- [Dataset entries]
=== Begin Enclosure ===

theorem witness_transfer_commands :
    (∃ (c : Ctx) (w : Word) (o : SlotRead) (s : State), s.accepts 0x01 c (identifyParams 0 0 w) = true ∧ c.path = .sideband ∧ (slotRef w.toNat).present = false) ∧
    (∃ (p q i : Nat) (c : Ctx) (w : Word) (o : SlotRead) (r : SlotRef) (s : State), s.accepts 0x01 c (identifyParams 0 0 w) = true ∧ c.path = .ring p q i ∧ s.slotCheck p q i w o true (fun v _ => decide (4096 ≤ v.slotSize)) = .pass r) ∧
    (∃ (p q i : Nat) (c : Ctx) (a : DWord) (n w : Word) (o : SlotRead) (e : MediaEnv) (r : SlotRef) (s : State), s.accepts 0x10 c (readXParams a n w) = true ∧ c.path = .ring p q i ∧ s.rangeCheck a.toNat n.toNat xferLimit = none ∧ s.slotCheck p q i w o true (fun v _ => decide (n.toNat ≤ v.slotSize)) = .pass r ∧ s.deniedRange (masterOf c) a.toNat n.toNat false = none ∧ (s.readRange a.toNat n.toNat e).fail.isNone = true ∧ (s.readRange a.toNat n.toNat e).rebuilt = false ∧ (s.readRange a.toNat n.toNat e).bytes.isEmpty = false ∧ (((((s.readRange a.toNat n.toNat e).after.writeSlot p q i r (s.readRange a.toNat n.toNat e).bytes).returnSlot
        p q i r .done (s.readRange a.toNat n.toNat e).bytes.length).reply (s.engineOf a.toNat) c .done n.toNat)).cat.stuck = false ∧ (((((s.readRange a.toNat n.toNat e).after.writeSlot p q i r (s.readRange a.toNat n.toNat e).bytes).returnSlot
        p q i r .done (s.readRange a.toNat n.toNat e).bytes.length).reply (s.engineOf a.toNat) c .done n.toNat)).cat.forged = none) ∧
    (∃ (p q i : Nat) (c : Ctx) (a : DWord) (n w : Word) (o : SlotRead) (e : MediaEnv) (r : SlotRef) (x : Status) (s : State), s.accepts 0x10 c (readXParams a n w) = true ∧ c.path = .ring p q i ∧ s.rangeCheck a.toNat n.toNat xferLimit = none ∧ s.slotCheck p q i w o true (fun v _ => decide (n.toNat ≤ v.slotSize)) = .pass r ∧ s.deniedRange (masterOf c) a.toNat n.toNat false = some x ∧ s.cat.stuck = false ∧ s.cat.forged = none ∧ n.toNat ≠ 0) ∧
    (∃ (p q i : Nat) (c : Ctx) (a : DWord) (n w : Word) (o : SlotRead) (d : HostData) (e : MediaEnv) (r : SlotRef) (s : State), s.accepts 0x11 c (writeXParams a n w) = true ∧ c.path = .ring p q i ∧ s.rangeCheck a.toNat n.toNat xferLimit = none ∧ s.slotCheck p q i w o true (fun _ v => ownLen v == n.toNat) = .pass r ∧ s.med.readOnly = false ∧ s.deniedRange (masterOf c) a.toNat n.toNat true = none ∧ d.ok = true ∧ (s.writeRange (linesOf a.toNat n.toNat) a.toNat n.toNat (fun i => d.bytes.getD i 0) (fun s l => s.home l) e).fail.isNone = true ∧ (s.writeRange (linesOf a.toNat n.toNat) a.toNat n.toNat (fun i => d.bytes.getD i 0) (fun s l => s.home l) e).rebuilt = false ∧ (((((s.writeRange (linesOf a.toNat n.toNat) a.toNat n.toNat (fun i => d.bytes.getD i 0)
        (fun s l => s.home l) e).after).returnSlot p q i r .done n.toNat).reply (s.engineOf a.toNat) c .done
        (s.writeRange (linesOf a.toNat n.toNat) a.toNat n.toNat (fun i => d.bytes.getD i 0) (fun s l => s.home l) e).epoch)).cat.stuck = false ∧ (((((s.writeRange (linesOf a.toNat n.toNat) a.toNat n.toNat (fun i => d.bytes.getD i 0)
        (fun s l => s.home l) e).after).returnSlot p q i r .done n.toNat).reply (s.engineOf a.toNat) c .done
        (s.writeRange (linesOf a.toNat n.toNat) a.toNat n.toNat (fun i => d.bytes.getD i 0) (fun s l => s.home l) e).epoch)).cat.forged = none) ∧
    (∃ (p q i : Nat) (c : Ctx) (a : DWord) (n w : Word) (o : SlotRead) (d : HostData) (e : MediaEnv) (r : SlotRef) (s : State), s.accepts 0x11 c (writeXParams a n w) = true ∧ c.path = .ring p q i ∧ s.rangeCheck a.toNat n.toNat xferLimit = none ∧ s.slotCheck p q i w o true (fun _ v => ownLen v == n.toNat) = .pass r ∧ s.med.readOnly = true ∧ (((s.returnSlot p q i r .readOnly n.toNat).reply (s.engineOf a.toNat) c .readOnly 0)).cat.stuck = false ∧ (((s.returnSlot p q i r .readOnly n.toNat).reply (s.engineOf a.toNat) c .readOnly 0)).cat.forged = none) :=
  ⟨⟨side, 0, ⟨true, 0⟩, up, by decide +kernel⟩,
   ⟨0, 0, 0, ring, 0x80000000, ⟨true, 0x10000001⟩, slotRef 0x80000000, slotted (run 0x01 (identifyParams 0 0 (0x80000000 : Word)) up), by decide +kernel⟩,
   ⟨0, 0, 0, ring, 0, 16, 0x80000000, ⟨true, 1⟩, quietMedia, slotRef 0x80000000, slotted (run 0x10 (readXParams (0 : DWord) (16 : Word) (0x80000000 : Word)) up), by decide +kernel⟩,
   ⟨0, 0, 0, ring, 0, 16, 0x80000000, ⟨true, 1⟩, quietMedia, slotRef 0x80000000, .retired, { slotted (run 0x10 (readXParams (0 : DWord) (16 : Word) (0x80000000 : Word)) up) with cry := { up.cry with kids := [(0, { st := .retired })] } }, by decide +kernel⟩,
   ⟨0, 0, 0, ring, 0, 16, 0x80000000, ⟨true, 0x100001⟩, ⟨true, []⟩, quietMedia, slotRef 0x80000000, slotted (run 0x11 (writeXParams (0 : DWord) (16 : Word) (0x80000000 : Word)) up), by decide +kernel⟩,
   ⟨0, 0, 0, ring, 0, 16, 0x80000000, ⟨true, 0x100001⟩, ⟨true, []⟩, quietMedia, slotRef 0x80000000, { slotted (run 0x11 (writeXParams (0 : DWord) (16 : Word) (0x80000000 : Word)) up) with med := { up.med with readOnly := true } }, by decide +kernel⟩⟩

theorem witness_range_commands :
    (∃ (c : Ctx) (a b n : DWord) (e : MediaEnv) (s : State), s.accepts 0x12 c (copyParams a b n) = true ∧ b.toNat < 2 ^ 49 ∧ s.rangeCheck a.toNat n.toNat copyLimit = none ∧ s.rangeCheck b.toNat n.toNat copyLimit = none ∧ s.med.readOnly = false ∧ s.deniedRange (masterOf c) a.toNat n.toNat false = none ∧ s.deniedRange (masterOf c) b.toNat n.toNat true = none ∧ ((s.copyRange c a.toNat b.toNat n.toNat e)).cat.stuck = false ∧ ((s.copyRange c a.toNat b.toNat n.toNat e)).cat.forged = none) ∧
    (∃ (c : Ctx) (a b n : DWord) (e : MediaEnv) (s : State), s.accepts 0x12 c (copyParams a b n) = true ∧ b.toNat < 2 ^ 49 ∧ s.rangeCheck a.toNat n.toNat copyLimit = none ∧ s.rangeCheck b.toNat n.toNat copyLimit = none ∧ s.med.readOnly = true ∧ ((s.reply (s.engineOf a.toNat) c .readOnly 0)).cat.stuck = false ∧ ((s.reply (s.engineOf a.toNat) c .readOnly 0)).cat.forged = none) ∧
    (∃ (c : Ctx) (a n : DWord) (e : MediaEnv) (s : State), s.accepts 0x13 c (rangeParams a n) = true ∧ s.rangeCheck a.toNat n.toNat s.capacity = none ∧ s.med.readOnly = false ∧ s.deniedRange (masterOf c) a.toNat n.toNat true = none ∧ s.zeroEntries a.toNat n.toNat = [] ∧ (s.writeRange (linesOf a.toNat n.toNat) a.toNat n.toNat (fun _ => 0) (fun s l => s.home l) e).fail.isNone = true ∧ (s.writeRange (linesOf a.toNat n.toNat) a.toNat n.toNat (fun _ => 0) (fun s l => s.home l) e).rebuilt = false ∧ (((s.writeRange (linesOf a.toNat n.toNat) a.toNat n.toNat (fun _ => 0) (fun s l => s.home l) e).after.reply
        (s.engineOf a.toNat) c .done (s.writeRange (linesOf a.toNat n.toNat) a.toNat n.toNat (fun _ => 0) (fun s l => s.home l) e).epoch)).cat.stuck = false ∧ (((s.writeRange (linesOf a.toNat n.toNat) a.toNat n.toNat (fun _ => 0) (fun s l => s.home l) e).after.reply
        (s.engineOf a.toNat) c .done (s.writeRange (linesOf a.toNat n.toNat) a.toNat n.toNat (fun _ => 0) (fun s l => s.home l) e).epoch)).cat.forged = none) ∧
    (∃ (c : Ctx) (a n : DWord) (e : MediaEnv) (s : State), s.accepts 0x13 c (rangeParams a n) = true ∧ s.rangeCheck a.toNat n.toNat s.capacity = none ∧ s.med.readOnly = false ∧ s.deniedRange (masterOf c) a.toNat n.toNat true = none ∧ ((s.zeroRange c a.toNat n.toNat e)).cat.stuck = false ∧ ((s.zeroRange c a.toNat n.toNat e)).cat.forged = none) ∧
    (∃ (c : Ctx) (a n : DWord) (e : MediaEnv) (s : State), s.accepts 0x13 c (rangeParams a n) = true ∧ s.rangeCheck a.toNat n.toNat s.capacity = none ∧ s.med.readOnly = true ∧ ((s.reply (s.engineOf a.toNat) c .readOnly 0)).cat.stuck = false ∧ ((s.reply (s.engineOf a.toNat) c .readOnly 0)).cat.forged = none) ∧
    (∃ (c : Ctx) (a n : DWord) (s : State), s.accepts 0x14 c (rangeParams a n) = true ∧ s.rangeCheck a.toNat n.toNat s.capacity = none ∧ s.med.readOnly = false ∧ s.deniedRange (masterOf c) a.toNat n.toNat true = none ∧ (s.discardRange c a.toNat n.toNat).cat.stuck = false ∧ (s.discardRange c a.toNat n.toNat).cat.forged = none) ∧
    (∃ (c : Ctx) (a n : DWord) (s : State), s.accepts 0x14 c (rangeParams a n) = true ∧ s.rangeCheck a.toNat n.toNat s.capacity = none ∧ s.med.readOnly = true ∧ ((s.reply (s.engineOf a.toNat) c .readOnly 0)).cat.stuck = false ∧ ((s.reply (s.engineOf a.toNat) c .readOnly 0)).cat.forged = none) ∧
    (∃ (c : Ctx) (a n : DWord) (s : State), s.accepts 0x15 c (rangeParams a n) = true ∧ s.rangeCheck a.toNat n.toNat s.capacity = none ∧ (((linesOf a.toNat n.toNat).foldl (fun s l => s.flushLine l) s)).cat.stuck = false ∧ (((linesOf a.toNat n.toNat).foldl (fun s l => s.flushLine l) s)).cat.forged = none) ∧
    (∃ (c : Ctx) (a n : DWord) (s : State), s.accepts 0x16 c (rangeParams a n) = true ∧ s.rangeCheck a.toNat n.toNat s.capacity = none ∧ (s.invalRange c a.toNat n.toNat).cat.stuck = false ∧ (s.invalRange c a.toNat n.toNat).cat.forged = none) :=
  ⟨⟨ring, 0, 128, 16, quietMedia, run 0x12 (copyParams (0 : DWord) (128 : DWord) (16 : DWord)) up, by decide +kernel⟩,
   ⟨ring, 0, 128, 16, quietMedia, { run 0x12 (copyParams (0 : DWord) (128 : DWord) (16 : DWord)) up with med := { up.med with readOnly := true } }, by decide +kernel⟩,
   ⟨ring, 0, 16, quietMedia, run 0x13 (rangeParams (0 : DWord) (16 : DWord)) up, by decide +kernel⟩,
   ⟨ring, 0, 16, quietMedia, run 0x13 (rangeParams (0 : DWord) (16 : DWord)) up, by decide +kernel⟩,
   ⟨ring, 0, 16, quietMedia, { run 0x13 (rangeParams (0 : DWord) (16 : DWord)) up with med := { up.med with readOnly := true } }, by decide +kernel⟩,
   ⟨ring, 0, 65536, run 0x14 (rangeParams (0 : DWord) (65536 : DWord)) up, by decide +kernel⟩,
   ⟨ring, 0, 16, { run 0x14 (rangeParams (0 : DWord) (16 : DWord)) up with med := { up.med with readOnly := true } }, by decide +kernel⟩,
   ⟨ring, 0, 256, ((run 0x15 (rangeParams (0 : DWord) (256 : DWord)) up).setNc 1 1 { st := .m, epoch := 1, data := 9 }).setDir 1 { st := .ex, sharers := 2 }, by decide +kernel⟩,
   ⟨ring, 0, 256, ((run 0x16 (rangeParams (0 : DWord) (256 : DWord)) up).setNc 1 1 { st := .m, epoch := 1, data := 9, pin := true }).setDir 1 { st := .ex, sharers := 2, pins := 2 }, by decide +kernel⟩⟩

=== End Enclosure ===

- [Goal of the exercise]
Respond with one number, namely the count of lines in the entries above that hold the word "length".

- [Result below]
2